Start of ENTRIES SHOWN

-- ==== Sys2Proof/Laws/CoreMap.lean ====
section
/-! SUPPORT. What the operations of Machine/CoreMap.lean change: each differs from its argument in the areas of its mask alone. -/

set_option linter.all false

namespace Sys2Proof.Machine

def State.setMap_mask : Nat := 0x4000000000000000000000000000000000000000000000000000000000000000000000000000000000000000000000
theorem State.setMap_frame {W : Nat} {s0 s : State} {l v : Nat} (hW : Within State.setMap_mask W) (h : Frame W s0 s) :
    Frame W s0 (s.setMap l v) :=
  State.set_frame (F.CORE_MAP_physical_kind _) (hW.bit (n := 374) (by decide)) h

def State.setCore_mask : Nat := 0x100
theorem State.setCore_frame {W : Nat} {s0 s : State} {c : Nat} {x : CoreExec} (hW : Within State.setCore_mask W) (h : Frame W s0 s) :
    Frame W s0 (State.setCore s c x) := by
  have b8 := hW.bit (n := 8) (by decide)
  unfold State.setCore
  repeat' first
    | intro _
    | with_reducible assumption
    | (extract_lets +onlyGivenNames x; refine Frame.cut (W := W) (s0 := s0) x ?_ ?_; unfold x; clear x; rotate_left; clear_value x; revert x; intro _ _)
    | (extract_lets +onlyGivenNames x; clear_value x; revert x; intro _)
    | with_reducible refine Frame.ite ?_ ?_
    | with_reducible refine Frame.foldl ?_ _ _ ?_
    | split
    | with_reducible refine Frame.of_snd (by with_reducible assumption) ?_
    | with_reducible refine Frame.of_fst (by with_reducible assumption) ?_
    | with_reducible refine Frame.snd_mk ?_
    | with_reducible refine Frame.fst_mk ?_
    | with_reducible refine Frame.exec_upd b8 ?_

def State.fireOwners_mask : Nat := 0x20000000
theorem State.fireOwners_frame {W : Nat} {s0 s : State} {p : Option Nat} {v : Nat} (hW : Within State.fireOwners_mask W) (h : Frame W s0 s) :
    Frame W s0 (State.fireOwners s p v) := by
  have w0 := Within.trans (a := State.fire_mask) rfl hW
  unfold State.fireOwners
  repeat' first
    | intro _
    | with_reducible assumption
    | (extract_lets +onlyGivenNames x; refine Frame.cut (W := W) (s0 := s0) x ?_ ?_; unfold x; clear x; rotate_left; clear_value x; revert x; intro _ _)
    | (extract_lets +onlyGivenNames x; clear_value x; revert x; intro _)
    | with_reducible refine State.each_frame ?_ ?_
    | with_reducible refine State.fire_frame w0 ?_
    | with_reducible refine Frame.ite ?_ ?_
    | with_reducible refine Frame.foldl ?_ _ _ ?_
    | split
    | with_reducible refine Frame.of_snd (by with_reducible assumption) ?_
    | with_reducible refine Frame.of_fst (by with_reducible assumption) ?_
    | with_reducible refine Frame.snd_mk ?_
    | with_reducible refine Frame.fst_mk ?_

def State.noteSheet_mask : Nat := 0x80
theorem State.noteSheet_frame {W : Nat} {s0 s : State} {c : Nat} {q : Option Nat} (hW : Within State.noteSheet_mask W) (h : Frame W s0 s) :
    Frame W s0 (State.noteSheet s c q) := by
  have b7 := hW.bit (n := 7) (by decide)
  unfold State.noteSheet
  repeat' first
    | intro _
    | with_reducible assumption
    | (extract_lets +onlyGivenNames x; refine Frame.cut (W := W) (s0 := s0) x ?_ ?_; unfold x; clear x; rotate_left; clear_value x; revert x; intro _ _)
    | (extract_lets +onlyGivenNames x; clear_value x; revert x; intro _)
    | with_reducible refine Frame.ite ?_ ?_
    | with_reducible refine Frame.foldl ?_ _ _ ?_
    | split
    | with_reducible refine Frame.of_snd (by with_reducible assumption) ?_
    | with_reducible refine Frame.of_fst (by with_reducible assumption) ?_
    | with_reducible refine Frame.snd_mk ?_
    | with_reducible refine Frame.fst_mk ?_
    | with_reducible refine Frame.cores_upd b7 ?_

def State.showCore_mask : Nat := 0x100000000000000000000000000000000000000000000000000000000000000000000000000000000000000000080
theorem State.showCore_frame {W : Nat} {s0 s : State} {c : Nat} (hW : Within State.showCore_mask W) (h : Frame W s0 s) :
    Frame W s0 (State.showCore s c) := by
  have b368 := hW.bit (n := 368) (by decide)
  have w0 := Within.trans (a := State.noteSheet_mask) rfl hW
  unfold State.showCore
  repeat' first
    | intro _
    | with_reducible assumption
    | (extract_lets +onlyGivenNames x; refine Frame.cut (W := W) (s0 := s0) x ?_ ?_; unfold x; clear x; rotate_left; clear_value x; revert x; intro _ _)
    | (extract_lets +onlyGivenNames x; clear_value x; revert x; intro _)
    | with_reducible refine State.set_frame (F.CORE_STATUS_sheet_running_kind _) b368 ?_
    | with_reducible refine State.set_frame (F.CORE_STATUS_backlog_kind _) b368 ?_
    | with_reducible refine State.setB_frame (F.CORE_STATUS_sheet_running_kind _) b368 ?_
    | with_reducible refine State.setB_frame (F.CORE_STATUS_backlog_kind _) b368 ?_
    | with_reducible refine State.noteSheet_frame w0 ?_
    | with_reducible refine Frame.ite ?_ ?_
    | with_reducible refine Frame.foldl ?_ _ _ ?_
    | split
    | with_reducible refine Frame.of_snd (by with_reducible assumption) ?_
    | with_reducible refine Frame.of_fst (by with_reducible assumption) ?_
    | with_reducible refine Frame.snd_mk ?_
    | with_reducible refine Frame.fst_mk ?_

End of ENTRIES SHOWN

#### EXERCISE OBJECTIVE
Among the records above, find each line containing the string "Machine" and copy it.

#### ANSWER BELOW
/-! SUPPORT. What the operations of Machine/CoreMap.lean change: each differs from its argument in the areas of its mask alone. -/
namespace Sys2Proof.Machine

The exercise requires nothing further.